Lecture 4: Activation and Loss Functions

Duration: ~45 minutes Slides: 23 Prerequisites: Lecture 3

Learning Objectives

After completing this lecture, you should be able to:

  1. Explain why activation functions are necessary
  2. Compare sigmoid, tanh, and ReLU activation functions
  3. Choose appropriate activation functions for different layers
  4. Understand the purpose of loss functions
  5. Apply MSE and cross-entropy loss to appropriate problems
  6. Connect loss functions to the optimization process

Key Concepts

1. Why Activation Functions?

Recall from Lecture 3: Without non-linear activation functions, any multi-layer network collapses to a single linear transformation.

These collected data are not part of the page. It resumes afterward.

/-- Read and check a codebook image; it takes effect at completion (R196). The manual names no failing address for an image
that does not fit, so it is left open (log 16). The count of its status is the model's choice: the 512 rows, or 0 (log 90). -/
def runCbld (core q : Nat) (c : Cmd) (s : State) : Result :=
  let va := c.dword 1
  if va % 4096 ≠ 0 then .next (endHead s core q 5 0 (some va))
  else
    let x := readRange s core c va 4096 (fun s image =>
      if codebookOk image then .performed (onHead s core q (fun k => { k with buffer := image })) else .ended s 4 none)
    settleWork core q c s x (fun s => .next (endHead s core q 0 512 none))

/-- Replace a codebook of a partition as one act (R196). -/
def putCodebook (s : State) (c : Cmd) : State :=
  let n := c.head 2 2
  setPart s c.span.part (fun p =>
    { p with codebooks := ssetFrom (sclear p.codebooks (4096 * n) (4096 * n + 4096)) (4096 * n) c.buffer })

/-! ### NWRI (R241, R242) -/

/-- The number of packets of an NWRI (R242). -/
def nwriPackets (length : Nat) : Nat := max 1 ((length + 8191) / 8192)

/-- Put a packet on a flow (R240, R241). -/
def putOnFlow (s : State) (part flow : Nat) (x : NetPacket) : State :=
  setPart s part (fun p => { p with flows := tmod p.flows flow (fun f =>
    { f with fields := { f.fields with psn := f.fields.psn + 1 }, unacked := f.unacked ++ [⟨s.cyc, s.cyc, some (40 + f.fields.ethPort), x⟩] }) })

/-- Send the next packet of an NWRI: up to 8,192 bytes, the last with the immediate; it waits while 8,192 packets of the
flow are unacknowledged (R241, R242). -/
def sendPacket (core q : Nat) (c : Cmd) (s : State) : Work :=
  let n := c.head 16 12
  let length := field (c.dword 3) 0 32
  match (match tget s.parts c.span.part with | some p => tget p.flows n | none => none) with
  | none => .ended s 5 none
  | some f =>
    if 8192 ≤ f.unacked.length then .waits
    else
      let off := 8192 * c.step
      let last := c.step + 1 = nwriPackets length
      readRange s core c ((c.dword 1 + off) % 2 ^ 64) (min 8192 (length - off)) (fun s bs =>
        let imm := if last then some (BitVec.ofNat 32 (field (c.dword 3) 32 32), c.head 32 6) else none
        let x := dataPacket f.fields ((c.dword 2 + off) % 2 ^ 64) bs imm
        .performed (onHead (putOnFlow s c.span.part n x) core q (fun k => { k with flow := some (n, f.fields.psn.toNat) })))

/-- Go on with an NWRI: its packets leave, and it ends when the acknowledgement of the last one arrives (R242). -/
def runNwri (core q : Nat) (c : Cmd) (s : State) : Result :=
  let length := field (c.dword 3) 0 32
  if 2 ^ 20 < length then .next (endHead s core q 5 0 none)
  else runWork core q (fun c s => (sendPacket core q c s).next (fun t => .performed (countHead core q 1 t))) .next
    (nwriPackets length - c.step) s

/-! ### MXLOOP (R181, R192, R193) -/

/-- Whether an MXLOOP's header fields are in range (R192). -/
def Cmd.loopOk (c : Cmd) : Bool :=
  decide (c.head 4 4 ≤ 5) && (c.head 16 3 == 0 || decide (4 ≤ c.head 16 3)) && decide (1 ≤ c.head 32 16)

/-- Whether a matrix access of a wave on a tile of a core is in page-fault service (R181). -/
def tileInService (s : State) (core z : Nat) : Bool :=
  s.allWaves.any (fun w => w.core == core && (match w.service with
    | some v => match v.req with | .mxldz k _ => k == z | .mxstz k _ => k == z | _ => false
    | none => false))

/-- Whether a K-step of a wave on a tile has not rounded (R181). -/
def tileStep (c : Core) (z : Nat) : Bool :=
  c.steps.any (fun x => x.slot == z) || c.flight.any (fun f => !f.loop && f.input.slot == z)

/-- Start an MXLOOP once every matrix instruction on its tile that was issued before its posting has completed (R181,
R192). -/
def startLoop (core q : Nat) (c : Cmd) (s : State) : Result :=
  if !c.loopOk then .next (endHead s core q 5 0 none)
  else if tileInService s core c.tile || tileStep (s.coreOf core) c.tile then .next s
  else .next (onHead s core q (fun k => { k with phase := .running }))

/-- Row `i` of an A operand in the scratchpad: K values of the pairing's size at byte 64i (R192). -/
def loopRow (fmt : Nat) (bytes : List Byte) (i : Nat) : List Nat :=
  let n := if stepK fmt = 32 then 2 else 1
  elementsOf n (stepK fmt) (bytes.drop (64 * i))

/-- The two positions of a group in a metadata row (R193). -/
def metaPair (row g : Nat) : Nat × Nat := (field row (4 * g) 2, field row (4 * g + 2) 2)

/-- Whether every group of a metadata entry that a step uses has i1 < i2 (R193). -/
def metaOk (fmt : Nat) (entry : List Byte) : Bool :=
  (List.range 32).all (fun i => (List.range (stepK fmt / 2)).all (fun g =>
    decide ((metaPair (fieldBytes entry (16 * i) 16) g).1 < (metaPair (fieldBytes entry (16 * i) 16) g).2)))

/-- A compressed row with the positions that its metadata row gives (R193). -/
def sparseRow (codes : List Nat) (row : Nat) : ARow :=
  codes.zipIdx.map (fun e =>
    let p := metaPair row (e.2 / 2)
    (4 * (e.2 / 2) + (if e.2 % 2 = 0 then p.1 else p.2), e.1))

/-- The rows of a step: dense, or sparse with the metadata entry it takes (R192, R193). -/
def loopRows (fmt : Nat) (bytes : List Byte) (entry : Option (List Byte)) : List ARow :=
  (List.range 32).map (fun i => match entry with
    | none => denseRow (loopRow fmt bytes i)
    | some e => sparseRow (loopRow fmt bytes i) (fieldBytes e (16 * i) 16))

/-- Take the oldest entry of a metadata queue. -/
def Core.takeMeta (c : Core) (n : Nat) : Core := { c with mdq := tset c.mdq n ((tgetD c.mdq n []).drop 1) }

/-- The matrix engine starts a K-step: the next may start 8 cycles later (R181). -/
def launchStep (core : Nat) (loop : Bool) (x : StepInput) (s : State) : State :=
  s.changeCore core (fun c => { c with
    flight := c.flight ++ [⟨loop, s.cyc, x⟩], lastLoop := loop, stepAt := s.cyc + nanosIn s core 8 })

/-- The K-step of an MXLOOP on A bytes and lines that have passed their range and tags (R180, R192, R193). -/
def loopCompute (core : Nat) (c : Cmd) (fmt : Nat) (lines : List Nat) (entry : Option (List Byte)) (s : State)
    (bytes : List Byte) : Work :=
  let k := s.coreOf core
  match poisonedWord k c.tile, lines.findSome? (poisonedSector k) with
  | some x, _ => poisonEnd s core c 4 (dieBank core) x none
  | none, some x => poisonEnd s core c 3 (dieBank core) x none
  | none, none =>
    let x : StepInput := ⟨0, c.span, c.tile, fmt, 0, loopRows fmt bytes entry, lines.map k.lineRead, false⟩
    .performed (onHead (launchStep core true x s) core 0 (fun k => { k with started := k.started + 1 }))

/-- Start the next K-step of an MXLOOP (R181, R192, R193): RANGE of the line, the offset or the allocation comes before the
FORMAT of a tag. The offset field is a multiple of 64; the increments are in bytes. The first failing address of a read outside the
allocation is its offset (log 91). -/
def loopStep (core : Nat) (c : Cmd) (s : State) : Work :=
  let fmt := c.head 4 4
  let sel := c.head 16 3
  let first := field (c.dword 1) 0 32
  let off := (first : Nat) + (c.started : Int) * signedField (c.dword 1) 32 32
  let line := (field (c.dword 2) 0 12 : Nat) + (c.started : Int) * signedField (c.dword 2) 16 16
  let lines := if sel = 0 then [line.toNat] else [line.toNat, line.toNat + 1]
  if off < 0 ∨ first % 64 ≠ 0 ∨ line < 0 ∨ lines.any (fun l => decide (3071 < l)) then .ended s 5 none
  else if !scratchHolds s c off.toNat 2048 then .ended s 5 (some off.toNat)
  else if lines.any (fun l => (refusedSlice (s.coreOf core) fmt l).isSome) then .ended s 4 none
  else if sel = 0 then readScratch s core c off.toNat 2048 (loopCompute core c fmt lines none s)
  else
    match tgetD (s.coreOf core).mdq (sel - 4) [] with
    | [] => .waits
    | e :: _ =>
      readScratch s core c off.toNat 2048 (fun bytes =>
        let t := s.changeCore core (fun k => k.takeMeta (sel - 4))
        if !metaOk fmt e then .ended t 4 none else loopCompute core c fmt lines (some e) t bytes)

/-- The running MXLOOP at the head of MXQ (R181). -/
def runningLoop (s : State) (core : Nat) : Option Cmd :=
  match headCmd s core 0 with
  | some c => if c.phase = .running ∧ c.stall = none then some c else none
  | none => none

/-- The next step of the MXLOOP at the head of MXQ, if it has one left that does not wait for its metadata (R181, R193). A
step that ends the command is left until the steps before it have rounded, as they are performed. -/
def loopReady (s : State) (core : Nat) : Option (Cmd × Work) :=
  match runningLoop s core with
  | none => none
  | some c =>
    if c.head 32 16 ≤ c.started then none
    else
      match loopStep core c s with
      | .waits => none
      | .performed t => some (c, .performed t)
      | x => if c.started = c.step then some (c, x) else none

/-- The step of the oldest waiting wave: its first in program order (R181). -/
def waveReady (c : Core) : Option StepInput :=
  c.steps.foldl (fun best x => match best with
    | some b => if x.wave < b.wave then some x else some b
    | none => some x) none

/-- Start a wave's step (R181). -/
def startWaveStep (core : Nat) (x : StepInput) (s : State) : State :=
  launchStep core false x (s.changeCore core (fun c => { c with steps := dropFirst (fun y => y == x) c.steps }))

/-- MATRIX_STEP_START (R181): at most one step every 8 cycles; of a wave's step and an MXLOOP's, the kind that did not start
the step before. -/
def execMatrixStepStart (core : Nat) (s : State) : Result :=
  let c := s.coreOf core
  if !coreRuns s core || decide (s.cyc < c.stepAt) then .next s
  else
    match waveReady c, loopReady s core with
    | none, none => .next s
    | some x, none => .next (startWaveStep core x s)
    | none, some (k, y) => settleWork core 0 k s y .next
    | some x, some (k, y) => if c.lastLoop then .next (startWaveStep core x s) else settleWork core 0 k s y .next

/-- An MXLOOP's step has rounded; with the last one the MXLOOP is done (R192). The count of its status is the model's choice: the
K-steps that have rounded (log 90). -/
def loopRounded (core : Nat) (s : State) : State :=
  match runningLoop s core with
  | none => s
  | some c =>
    let t := countHead core 0 1 s
    if c.step + 1 = c.head 32 16 then endHead t core 0 0 (c.step + 1) none else t

/-- A core after its oldest K-step in flight has rounded: into its tile, unless an MXZERO or MXLDZ of its wave has taken the tile's
place since (R181, R262). -/
def Core.roundStep (c : Core) (x : StepInput) (rest : List Flight) : Core :=
  { (if x.gone then c else c.putStep x.slot (c.rounded x)) with flight := rest }

/-- A wave one of whose K-steps on a tile rounds now: what reads the tile issues no earlier (R181). -/
def Wave.stepRounded (s : State) (z : Nat) (w : Wave) : Wave := w.note (.tile z) [] (w.present s - w.now) true

/-- MATRIX_STEP_ROUND (R181): the oldest step that has started rounds into its tile, 32 cycles after its start. -/
def execMatrixStepRound (core : Nat) (s : State) : Result :=
  match (s.coreOf core).flight with
  | [] => .next s
  | f :: rest =>
    if !coreRuns s core || decide (s.cyc < f.start + nanosIn s core 32) then .next s
    else
      let t := s.changeCore core (fun c => c.roundStep f.input rest)
      .next (if f.loop then loopRounded core t else t.changeWave f.input.wave (Wave.stepRounded s f.input.slot))

/-! ### Start and completion (R169, R190, R197) -/

/-- Whether the head of a queue may start: not held, behind no fence, its fault answered (R169, R191, R197). -/
def mayStart (k : Core) (c : Cmd) : Bool :=
  !c.held && !c.behind.any (fun n => k.fences.any (fun f => f.seq == n)) && c.stall.isNone

/-- Do a command's work by its function. -/
def runCmd (core q : Nat) (c : Cmd) (s : State) : Result :=
  match c.fn with
  | 0 => if c.phase = .waiting then startLoop core q c s else .next s
  | 1 => runCopy core q c s
  | 2 => runBload core q c s
  | 3 => runCbld core q c s
  | _ => runNwri core q c s

/-- Mark the head of a queue as running, except an MXLOOP, which its own start marks. -/
def markRunning (core q : Nat) (s : State) : State :=
  onHead s core q (fun k => if k.fn = 0 then k else { k with phase := .running })

/-- ENGINE_COMMAND_START (R169): a queue starts its next command that is not held, or goes on with one that has waited. -/
def execEngineCommandStart (core queue : Nat) (s : State) : Result :=
  match headCmd s core queue with
  | none => .next s
  | some c =>
    if !coreRuns s core || !mayStart (s.coreOf core) c then .next s
    else
      match c.phase with
      | .finished _ _ _ => .next s
      | _ =>
        if c.chain then .next (endHead s core queue 8 0 none)
        else if !c.reservedOk then .next (endHead s core queue 5 0 none)
        else runCmd core queue c (markRunning core queue s)

/-- The oldest wave that waits to post to a queue of a core. -/
def firstPoster (s : State) (core q : Nat) : Option Wave :=
  firstWaiting s (fun w => match w.wait with
    | .posting k _ _ _ _ n => if w.resident ∧ w.core = core ∧ k = q then some n else none
    | _ => none)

Activation functions provide:

  • Non-linearity (essential for learning complex patterns)
  • Bounded output (for some functions)
  • Differentiability (needed for gradient-based learning)

2. The Sigmoid Function

The sigmoid (logistic) function was historically the most popular activation.

Formula:

sigmoid(z) = 1 / (1 + e^(-z))

Properties:

  • Output range: (0, 1)
  • Smooth, differentiable everywhere
  • Centered at 0.5

Derivative:

sigmoid'(z) = sigmoid(z) * (1 - sigmoid(z))

Advantages:

  • Outputs interpretable as probabilities
  • Smooth gradient

Disadvantages:

  • Vanishing gradient for large z
  • Not zero-centered
  • Computationally expensive (exponentials)
Sigmoid Function Click chart to view Python source code

3. The Tanh Function

Tanh is a scaled and shifted sigmoid.

Formula:

tanh(z) = (e^z - e^(-z)) / (e^z + e^(-z))

Or equivalently:

tanh(z) = 2 * sigmoid(2z) - 1

Properties:

  • Output range: (-1, 1)
  • Zero-centered
  • Smooth, differentiable everywhere

Derivative:

tanh'(z) = 1 - tanh^2(z)

Advantages:

  • Zero-centered (better gradient flow)
  • Stronger gradients than sigmoid

Disadvantages:

  • Still suffers from vanishing gradients
  • Computationally expensive
Tanh Function Click chart to view Python source code

4. The ReLU Function

ReLU (Rectified Linear Unit) is the most popular modern activation.

Formula:

ReLU(z) = max(0, z)

Properties:

  • Output range: [0, infinity)
  • Not bounded above
  • Not differentiable at z = 0 (use subgradient)

Derivative:

ReLU'(z) = { 1 if z > 0
           { 0 if z < 0
           { undefined at z = 0 (typically use 0 or 1)

Advantages:

  • No vanishing gradient for positive values
  • Computationally efficient (no exponentials)
  • Sparse activation (many zeros)

Disadvantages:

  • “Dead ReLU” problem: neurons can get stuck at 0
  • Not zero-centered
  • Unbounded (can cause exploding values)
ReLU Function Click chart to view Python source code

5. Activation Function Comparison

Function Formula Range Pros Cons
Sigmoid 1/(1+e^(-z)) (0,1) Probabilistic interpretation Vanishing gradient
Tanh (e^z-e^(-z))/(e^z+e^(-z)) (-1,1) Zero-centered Vanishing gradient
ReLU max(0,z) [0,inf) Fast, no vanishing gradient Dead neurons
Activation Comparison Click chart to view Python source code

Modern best practice:

  • Hidden layers: ReLU (or variants like Leaky ReLU, ELU)
  • Output layer: Depends on task (see below)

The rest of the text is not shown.